Diskusi Mengupas Eyang Habibie


JAKARTA – Membicara eyang tidak akan pernah cukup dalam satu sudut pandang. Apalagi menuliskan setiap jejak hidupnya kemudian diterbitkan dalam bentuk buku. Sosok eyang satu ini memang berbeda. Meskipun bertubuh tidak tinggi, tetapi eyang ini memiliki otak yang besar (cerdas), pendirian kuat, dan semangat kokoh meraih cita-citanya demi kemajuan bangsa. Ia adalah Bacharuddin Jusuf Habibie (BJ Habibie).

Pada pagi itu, Minggu (7/82016) sekitar pukul 10.00 WIB, Eyang Habibie memang tidak hadir di ruang Museum Bank Mandiri. Namun, namanya disebut-sebut oleh dua orang narasumber dalam sesi I Diskusi Publik Menggali Insiprasi dari 80 Tahun Habibie dengan tema “Mengulik Kepribadian Eyang Habibie dalam Meraih Sukses” yang diselenggarakan Friends of Mandiri dan Forum Lingkar Pena DKI Jakarta.
“Berbicara tentang beliau memang tidak pernah cukup. Seperti hal saya menuliskan riwayat beliau. Saya bersama tim penulis menulis buku Habibie The Series untuk mendokumentasikan kiprah beliau yang memotivasi dan menginspirasi,” kata Andi Makmur Makka selaku narasumber dan pengurus Habibie Center.
Menurut Andi, setiap ulang tahun selalu memberi kejutan dengan menuliskan buku tentang beliau. Meskipun Eyang Habibie pun ikut menuliskan tentang kisah hidup dan cintanya bersama almarhum istrinya (Hasri Ainun Habibie) berjudul Habibie&Ainun yang laris terjual hingga difilmkan dengan judul sama menembus sekitar 5 juta penonton. Selain itu, kata dia, ternyata Ibu Ainun itu adalah penggemar sinetron Cinta Fitri. Itu keunikan yang tidak diketahui selama ini.

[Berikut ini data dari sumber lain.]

-- ==== Sys2Proof/Word.lean ====
section
/-! DEFINITION. The words of R8: bytes, dwords and qwords as bit vectors, byte strings and blocks as lists of bytes. -/

set_option Elab.async false

namespace Sys2Proof

/-- A byte, 8 bits (R8). -/
abbrev Byte := BitVec 8

/-- A dword, 32 bits (R8). -/
abbrev Dword := BitVec 32

/-- A qword, 64 bits (R8). -/
abbrev Qword := BitVec 64

/-- A byte string, lowest address first (R8). -/
abbrev Bytes := List Byte

/-- The content of one 4096-byte block (R7): the listed bytes, and zero beyond them. -/
abbrev Block := List Byte

/-- A table with natural-number keys, sorted by key; an unlisted key holds the table's default. -/
abbrev Tbl (α : Type) := List (Nat × α)

/-- Bytes in a block (R7). -/
def blockBytes : Nat := 4096

/-- ⌈a / b⌉, 0 when b is 0. -/
def ceilDiv (a b : Nat) : Nat := if b = 0 then 0 else (a + b - 1) / b

/-- Serial-number arithmetic of R11: a precedes b. -/
def serialBefore (a b : Nat) : Bool :=
  let d := (b + 2 ^ 32 - a % 2 ^ 32) % 2 ^ 32
  decide (1 ≤ d ∧ d ≤ 2 ^ 31 - 1)

/-- The number that a little-endian byte string spells (R8). -/
def leNat : Bytes → Nat
  | [] => 0
  | b :: bs => b.toNat + 256 * leNat bs

/-- The n-byte little-endian string of a number (R8). -/
def leBytes : Nat → Nat → Bytes
  | 0, _ => []
  | n + 1, v => BitVec.ofNat 8 v :: leBytes n (v / 256)

end Sys2Proof
end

“Karena itu, pada usia beliau menginjak 80 tahun. Saya berpikir agar bisa menerbitkan buku tentang beliau. Saya dibantu tim penulis lainnya mengumpulkan data dan riset tentang beliau. Setelah jadi, saya mencari penerbit yang mau menerbitkankan sehingga bertemulah Penerbit Tiga Serangkai, Solo,” ujarnya yang kini menjabat Staf Ahli Menristek.

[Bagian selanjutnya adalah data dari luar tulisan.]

-- ==== Sys2Proof/Machine/RegTable.lean ====
section
/-! DEFINITION. Every register field of the spec's register tables, by name: address in BAR0, bits, access code, reset value
(R25, R30, R38, R64, R75 and the register rules of each chapter); `ix` takes one index of an indexed register. The list
`Reg.all` puts them in address order of the chapters. -/

set_option Elab.async false

namespace Sys2Proof.Machine

/-- The field of one more index: its address moves by the stride; at the last index the indexed reset value is taken. -/
def Fld.ix (f : Fld) (i : Nat) : Fld :=
  match f.dims with
  | [] => f
  | (st, _) :: ds =>
    { f with base := f.base + st * i, dims := ds, reset := if ds = [] then f.resets.getD i f.reset else f.reset }

/-- Number of bits of a field. -/
def Fld.width (f : Fld) : Nat := f.hi + 1 - f.lo

/-- Key of a field in the register file: 64 × address + low bit. -/
def Fld.key (f : Fld) : Nat := f.base * 64 + f.lo

end Sys2Proof.Machine

namespace Sys2Proof.Machine.Reg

Sementara Sutanto Sastrareja selaku tim penulis mengatakan, penulis buku Habibie The Series ini hanya selama dua bulan. Saat itu Sutanto sedang ada di Kota Toulouse, Prancis.

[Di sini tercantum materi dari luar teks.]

-- ==== Sys2Proof/Machine/Commands.lean ====
section
/-! DEFINITION. I/O commands from the checks of R92 to their end, the fragment table, range locks, admission grants, host data,
the flip of blocks, and fences (R13, R14, R80, R91 to R98, R158, R159, R162). -/

set_option Elab.async false

namespace Sys2Proof.Machine

/-! ### Checks (R92) -/

/-- Access, size and stream coalescing of a command's volume in the configuration it was admitted under (R40)
(DESIGN CHOICE, log entry 39). -/
def Dev.volView (d : Dev) (c : Cmd) : Bool × Nat × Bool :=
  let v := eVolume c.entry
  c.seen.getD (d.volAccess c.fn v, d.volBlocks v, d.rdB (Reg.VD_CFG_stream_en.ix v))

/-- Check 5: a stream that a WRITE may not use. -/
def Dev.badStream (d : Dev) (c : Cmd) : Bool :=
  eOpcode c.entry = opWrite && eStrm c.entry &&
  (!(d.volView c).2.2 ||
   match d.lay.streams.find? fun s => s.id = eStream c.entry with
   | some s => decide (s.volume ≠ eVolume c.entry)
   | none => decide (4096 ≤ d.lay.streams.length))

/-- The checks of R92 on a command that names a volume: the first failing one gives status and dw3. -/
def Dev.checkVolume (d : Dev) (c : Cmd) : Option (Nat × Nat) :=
  let e := c.entry
  let v := eVolume e
  let op := eOpcode e
  if eFlushAll e then (if v ≠ 0 then some (ssInvalidField, 1) else none)
  else if !(d.volView c).1 then some (ssNotAccessible, 0)
  else if d.arrState (d.volArray v) = asOffline then some (ssOffline, 0)
  else if 16384 < eCount e then some (ssTooLarge, 0)
  else if isDataOp op && decide ((d.volView c).2.1 < eLba e + eCount e) then some (ssLbaRange, 0)
  else if d.badStream c then some (ssStreamInvalid, 0)
  else if eTagchk e && decide (eCrcAddr e % 8 ≠ 0) then some (ssInvalidField, 10)
  else if isWriteClass op && decide (d.overflowOf v ≠ 0) then some (ssWriteFenced, 0)
  else none

/-! ### After the checks -/

/-- Whether an overlapping command with a lower ASN holds a command's range (R14, R97). -/
def Dev.lockBlocked (d : Dev) (c : Cmd) : Bool :=
  d.qmx.cmds.any fun x => decide (x.adm < c.adm) && !x.lockDone && overlaps x c

/-- The unit records of a stripe go to its members for a command (R95, R115), each by a write of its own
(DEDUCED, log entry 58). -/
def Dev.putUnitRecords (d : Dev) (adm a t : Nat) : Dev :=
  let p := d.plan a t
  forEach ((List.range p.w).filter (d.unitWritable a p)) (fun j d =>
    let i := d.unitMember a p j
    (d.setUnitRec a i p.c (d.recordOf a t j)).addOp a t j i [] true [] (.unitRec adm)) d

/-- The wholly covered stripes of a DEALLOCATE or WRITE_ZEROES take effect; with FUA their states go to the members'
metadata, which the completion waits for (R95; DEDUCED, log entry 58). -/
def Dev.doMiddle (d : Dev) (c : Cmd) : Dev :=
  let v := eVolume c.entry
  let a := d.volArray v
  let e := c.entry
  let hm := if eOpcode e = opDeallocate then d.cover v (eLba e) (eCount e) else d.segs c
  (forEach (d.middleStripes v hm.2 (eLba e + hm.1) hm.2) (fun t d =>
    let d := d.makeFresh c.adm a t
    if eFua e then d.putUnitRecords c.adm a t else d) d).tidyDue

/-- The next block of a command is persistent in one step (R159): the index flips, older copies that are not being destaged
go, the stripe's hold begins, the prefix advances. -/
def Dev.flip (d : Dev) (c : Cmd) : Dev :=
  let lba := eLba c.entry + d.cacheOff c c.flipped
  match d.dram.cache.find? fun b => b.adm = c.adm && b.lba = lba && b.st = .writing with
  | none => d
  | some b =>
    let wt := b.wt || c.wt || decide (d.rd Reg.PWC_CEIL_mib = 0)
    let d := d.updCache fun xs => (xs.filter fun x => !(x.isAt b.vol lba && (x.st = .clean || x.st = .dirty))).map fun x =>
      if x = b then { b with st := .dirty, wt := wt, persistent := !wt } else x
    let d := if wt || b.fua then d.waitsFor c.adm b.array else d
    let d := d.unmark b.vol lba
    let d := if d.lay.due.any fun r => r.array = b.array && r.t = b.t then d
      else d.updLay fun l => { l with due := l.due ++ [⟨b.array, b.t, d.ticks, false⟩] }
    let d := d.noteDue b.array b.t
    let d : Dev := match b.stream with | some id => d.streamTo id b.vol b.array b.t | none => d
    let d := d.updCmd c.adm fun c => { c with flipped := c.flipped + 1, wt := wt || c.wt }
    let d := if c.flipped + 1 = (d.segs c).1 ∧ 0 < (d.segs c).2 then d.doMiddle c else d
    let d := if c.flipped + 1 = d.wanted c ∨ (c.ending.isSome ∧ c.flipped + 1 = c.inCache) then d.updCmd c.adm fun c => { c with lockDone := true } else d
    d.afterDrain

/-- The range lock is taken (R14): the command goes to its work. -/
def Dev.afterLock (d : Dev) (adm : Nat) : Dev :=
  match d.cmd? adm with
  | none => d
  | some c =>
    let e := c.entry
    let op := eOpcode e
    if op = opRead ∨ op = opVerify then d.startRead adm
    else if op = opWrite then
      if eTagchk e then
        (d.updCmd adm fun c => { c with stage := .crcs }).readHost c.fn (eCrcAddr e) (8 * eCount e) fun off _ => .crcs adm off
      else d.updCmd adm fun c => { c with stage := .running }
    else
      let d := d.updCmd adm fun c => { c with stage := .running }
      let hm := d.cover (eVolume e) (eLba e) (eCount e)
      let d := if op = opDeallocate ∨ (hm.1 = 0 ∧ 0 < hm.2) then d.doMiddle c else d
      let d := if d.wanted c = 0 then d.updCmd adm fun c => { c with lockDone := true } else d
      d.afterDrain

/-- A command asks for its range lock. -/
def Dev.takeLock (d : Dev) (adm : Nat) : Dev :=
  match d.cmd? adm with
  | none => d
  | some c => if d.lockBlocked c then d.updCmd adm fun c => { c with stage := .lockWait } else d.afterLock adm

/-- A stream is open from its first WRITE (R91). -/
def Dev.openStream (d : Dev) (c : Cmd) : Dev :=
  let e := c.entry
  if eOpcode e = opWrite && eStrm e && !(d.lay.streams.any fun s => s.id = eStream e) then
    d.updLay fun l => { l with streams := l.streams ++
      [⟨eStream e, eVolume e, d.volArray (eVolume e), (d.place (eVolume e) (eLba e)).t⟩] }
  else d

/-- Ask for a command's fragment table (R80). -/
def Dev.askTable (d : Dev) (c : Cmd) : Dev :=
  (d.updCmd c.adm fun c => { c with stage := .table }).readHost c.fn (eAddr c.entry) (16 * eFrags c.entry)
    fun off _ => .frags c.adm off

/-- A command that is ready and has the given opcode (DESIGN CHOICE, log entry 34). -/
def Dev.ready? (d : Dev) (op adm : Nat) : Option Cmd :=
  (d.cmd? adm).filter fun c => eOpcode c.entry = op && c.stage = .ready && c.ending.isNone

/-- A ready command on a volume is checked and goes on (R92, R209): held while its array assembles. -/
def Dev.startIo (d : Dev) (op adm : Nat) : Dev :=
  match d.ready? op adm with
  | none => d
  | some c =>
    let v := eVolume c.entry
    if !eFlushAll c.entry && d.volExists v && (d.arr (d.volArray v)).assembling then
      d.updCmd adm fun c => { c with stage := .assembling }
    else match d.checkVolume c with
      | some (st, dw3) => d.endCmd adm st dw3
      | none =>
        let d := d.openStream c
        if op = opFlush then
          let c := { c with cover := d.pwc.clock }
          let d := d.updCmd adm fun x => { x with stage := .waiting, cover := c.cover }
          let arrs := ((d.dram.cache.filter (d.flushCovers c)).map CBlk.array).eraseDups
          (forEach arrs (fun a d => d.waitsFor adm a) d).advance adm
        else if eInd c.entry then d.askTable c
        else d.takeLock adm

/-! ### Admission and host data (R13, R158, R159) -/

/-- The bytes received for block i of a WRITE, once all 4096 are there. -/
def Cmd.blockBytes? (c : Cmd) (i : Nat) : Option Bytes :=
  let bs := (c.recv.filter fun p => decide (4096 * i ≤ p.1 ∧ p.1 < 4096 * (i + 1))).flatMap Prod.snd
  if bs.length = 4096 then some bs else none

/-- Admit the blocks of a WRITE whose data and that of every lower block has arrived, up to the space granted; the first
block whose CRC differs from the host's list stops it (R91, R159). `fuel` bounds the blocks. -/
def Dev.takeBlocks : Nat → Nat → Dev → Dev
  | 0, _, d => d
  | fuel + 1, adm, d =>
    match d.cmd? adm with
    | none => d
    | some c =>
      if c.granted ≤ c.inCache || c.ending.isSome then d
      else match c.blockBytes? c.inCache with
        | none => d
        | some bs =>
          if eTagchk c.entry && decide (crc64 bs ≠ c.crcList.getD c.inCache 0) then d.stopCmd adm ssTagMismatch 0
          else
            let mine (p : Nat × Bytes) : Bool := decide (4096 * c.inCache ≤ p.1 ∧ p.1 < 4096 * (c.inCache + 1))
            let d := d.updCmd adm fun c => { c with recv := c.recv.filter fun p => !mine p }
            Dev.takeBlocks fuel adm (d.putBlock c (trimB bs) false)

/-- ADMISSION_GRANT's effect (R158): the oldest waiting command gets its next space if it fits; its host reads go out, or its
zero blocks go in. -/
def Dev.grant (d : Dev) : Dev :=
  if d.pwc.bothLost || d.vlt.dusk.isSome then d
  else match d.grantNext with
    | none => d.refreshMode
    | some (c, n) =>
      if !d.grantFits n then d.refreshMode
      else
        let first := c.granted
        let wt := decide (d.rd Reg.PWC_CEIL_mib = 0)
        let d := d.updCmd c.adm fun c => { c with
          granted := c.granted + n, wt := c.wt || (wt && decide (first = 0))
          wtGrants := if wt then c.wtGrants ++ [(first, n)] else c.wtGrants }
        let d := if eOpcode c.entry = opWrite then
            forEach ((List.range n).map (first + ·)) (fun i d =>
              forEach (mapRange c.ranges (4096 * i) 4096 0)
                (fun r d => d.readHost c.fn r.1 r.2.1 fun off _ => .data c.adm (4096 * i + r.2.2 + off)) d) d
          else
            forEach (List.range n) (fun _ d => match d.cmd? c.adm with
              | some c => d.putBlock c [] true
              | none => d) d
        d.refreshMode

/-- Dwords of a byte string. -/
def dwordsOf (n : Nat) (bs : Bytes) : List Dword := (List.range n).map fun i => BitVec.ofNat 32 (leNat ((bs.drop (4 * i)).take 4))

/-- The fragments that a table's bytes spell (R80). -/
def fragsOf (n : Nat) (bs : Bytes) : List Frag :=
  (List.range n).map fun i =>
    let e := bs.drop (16 * i)
    ⟨leNat (e.take 8), leNat ((e.drop 8).take 4), leNat ((e.drop 12).take 4)⟩

/-- Data of a host read arrives (R49, R52, R61, R78, R80, R91). -/
def Dev.hostData (d : Dev) (tag : Nat) (data : Bytes) (poisoned : Bool) : Dev :=
  match d.tag? tag with
  | none => d.lateCompletion tag
  | some t =>
    if t.quar then d.lateCompletion tag
    else
      let d := d.freeTag tag
      let d := if poisoned then d.contain 7 t.fn else d
      let data := padB t.len data
      match t.kind with
      | .data adm off =>
        if t.doomed || poisoned then d.stopCmd adm (if poisoned then ssPoisoned else ssHostTimeout) 0
        else
          let d := d.updCmd adm fun c => { c with recv := Tbl.put c.recv off data }
          Dev.takeBlocks 16384 adm d
      | .crcs adm off =>
        if t.doomed || poisoned then d.stopCmd adm (if poisoned then ssPoisoned else ssHostTimeout) 0
        else
          let d := d.updCmd adm fun c => { c with recv := Tbl.put c.recv off data }
          match d.cmd? adm with
          | none => d
          | some c =>
            let bs := c.recv.flatMap Prod.snd
            if bs.length = 8 * eCount c.entry then
              let crcs := (List.range (eCount c.entry)).map fun i => leNat ((bs.drop (8 * i)).take 8)
              d.updCmd adm fun c => { c with stage := .running, recv := [], crcList := crcs }
            else d
      | .frags adm off =>
        if t.doomed || poisoned then d.stopCmd adm (if poisoned then ssPoisoned else ssHostTimeout) 0
        else
          let d := d.updCmd adm fun c => { c with recv := Tbl.put c.recv off data }
          match d.cmd? adm with
          | none => d
          | some c =>
            let bs := c.recv.flatMap Prod.snd
            if bs.length = 16 * eFrags c.entry then
              d.updCmd adm fun c => { c with recv := [], frags := fragsOf (eFrags c.entry) bs }
            else d
      | .entries q slot n =>
        if t.doomed || poisoned then d
        else
          let fill (e : Fetched) : Fetched :=
            if e.q = q ∧ slot ≤ e.slot ∧ e.slot < slot + n ∧ e.data = none then
              { e with data := some (dwordsOf 16 (data.drop (64 * (e.slot - slot)))) }
            else e
          { d with qmx := { d.qmx with fetched := d.qmx.fetched.map fill } }
      | .bme c off =>
        if t.doomed || poisoned then d else d.updBmeCh c fun x => { x with recv := Tbl.put x.recv off data }
      | .dropped | .droppedBme => d

/-- FRAGMENT_TABLE_CHECK's effect (R80, R81, R83, R84): a malformed table halts the device; else the command goes on. -/
def Dev.tableCheck (d : Dev) (adm : Nat) : Dev :=
  match d.cmd? adm with
  | none => d
  | some c =>
    if c.stage ≠ .table || c.frags = [] || !d.intakeOpen then d
    else match malformedTable c.entry c.frags with
      | some (cond, i) =>
        let f := c.frags.getD i ⟨0, 0, 0⟩
        d.halt ⟨2, c.fn, c.q, i, c.slot, cond, adm % 2 ^ 32, c.entry,
          [f.addr % 2 ^ 32, f.addr / 2 ^ 32 % 2 ^ 32, f.len, f.flags]⟩
      | none =>
        if isDataOp (eOpcode c.entry) then d.takeLock adm else d.updCmd adm fun c => { c with stage := .running }

/-- RANGE_LOCK_GRANT's effect (R14). -/
def Dev.lockGrant (d : Dev) (adm : Nat) : Dev :=
  match d.cmd? adm with
  | some c => if c.stage = .lockWait ∧ !d.lockBlocked c then d.afterLock adm else d
  | none => d

/-- FENCE_RELEASE's effect (R98): every lower-ASN command of the function has ended. -/
def Dev.fenceRelease (d : Dev) (adm : Nat) : Dev :=
  match d.cmd? adm with
  | some c =>
    if c.stage = .fenced ∧ !(d.qmx.cmds.any fun x => x.fn = c.fn && decide (x.adm < adm)) then
      d.updCmd adm fun c => { c with stage := .ready }
    else d
  | none => d

/-- BLOCK_FLIP's effect (R159). -/
def Dev.blockFlip (d : Dev) (adm : Nat) : Dev :=
  match d.cmd? adm with
  | some c => d.flip c
  | none => d

/-! ### Meanings -/

/-- READ (R16, R91, R92). -/
def execRead (adm : Nat) (s : State) : Out := s.act fun d => d.startIo opRead adm

/-- WRITE (R13, R91, R92). -/
def execWrite (adm : Nat) (s : State) : Out := s.act fun d => d.startIo opWrite adm

/-- FLUSH (R93, R94). -/
def execFlush (adm : Nat) (s : State) : Out := s.act fun d => d.startIo opFlush adm

/-- VERIFY (R94). -/
def execVerify (adm : Nat) (s : State) : Out := s.act fun d => d.startIo opVerify adm

/-- DEALLOCATE (R95). -/
def execDeallocate (adm : Nat) (s : State) : Out := s.act fun d => d.startIo opDeallocate adm

/-- WRITE_ZEROES (R95). -/
def execWriteZeroes (adm : Nat) (s : State) : Out := s.act fun d => d.startIo opWriteZeroes adm

/-- NOP (R95). -/
def execNop (adm : Nat) (s : State) : Out := s.act fun d =>
  match d.ready? opNop adm with
  | some _ => d.endCmd adm ssSuccess 0
  | none => d

/-- FENCE_RELEASE (R98). -/
def execFenceRelease (adm : Nat) (s : State) : Out := s.act fun d => d.fenceRelease adm

/-- RANGE_LOCK_GRANT (R14). -/
def execRangeLockGrant (adm : Nat) (s : State) : Out := s.act fun d => d.lockGrant adm

/-- FRAGMENT_TABLE_CHECK (R80, R81). -/
def execFragmentTableCheck (adm : Nat) (s : State) : Out := s.act fun d => d.tableCheck adm

/-- ADMISSION_GRANT (R158). -/
def execAdmissionGrant (s : State) : Out := s.act Dev.grant

/-- BLOCK_FLIP (R159). -/
def execBlockFlip (adm : Nat) (s : State) : Out := s.act fun d => d.blockFlip adm

/-- HOST_READ_COMPLETION (R49, R61, R383). -/
def execHostReadCompletion (tag : Nat) (data : Bytes) (poisoned : Bool) (s : State) : Out :=
  .next ({ s with dev := (s.dev.hostData tag data poisoned).settle } : State).bmeStoreAll

end Sys2Proof.Machine
end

“Eyang Habibie ini ibarat fungsi dalam sebuah teori matematika dan juga fungsi dalam pemikiran. Saya sebelum menulis buku ini, menulis beberapa catatan tentang beliau dan diunggah ke media sosial agar orang tahu. Anak saya tahu Pak Habibie itu dari film Habibie&Ainun. Andai saja tidak ada film tersebut, mungkin ketokohan beliau yang besar akan tenggalam, maka buku dan film mendokumetasi beliau agar generasi bangsa ini mengambil semangat, kerja keras, dan sisi positif beliau,” ujarnya yang juga dosen UNS Solo ini.
Selain itu, Sutanto menjelaskan kesuksesan Eyang Habibie karena beliau memiliki tiga kemampuan, yakni kemampuan akademik yang baik, kemampuan psikologis nasionalis yang selalu cinta pada negeri ini, dan kemampuan sosiologis yang mudah berbaur untuk berdiskusi.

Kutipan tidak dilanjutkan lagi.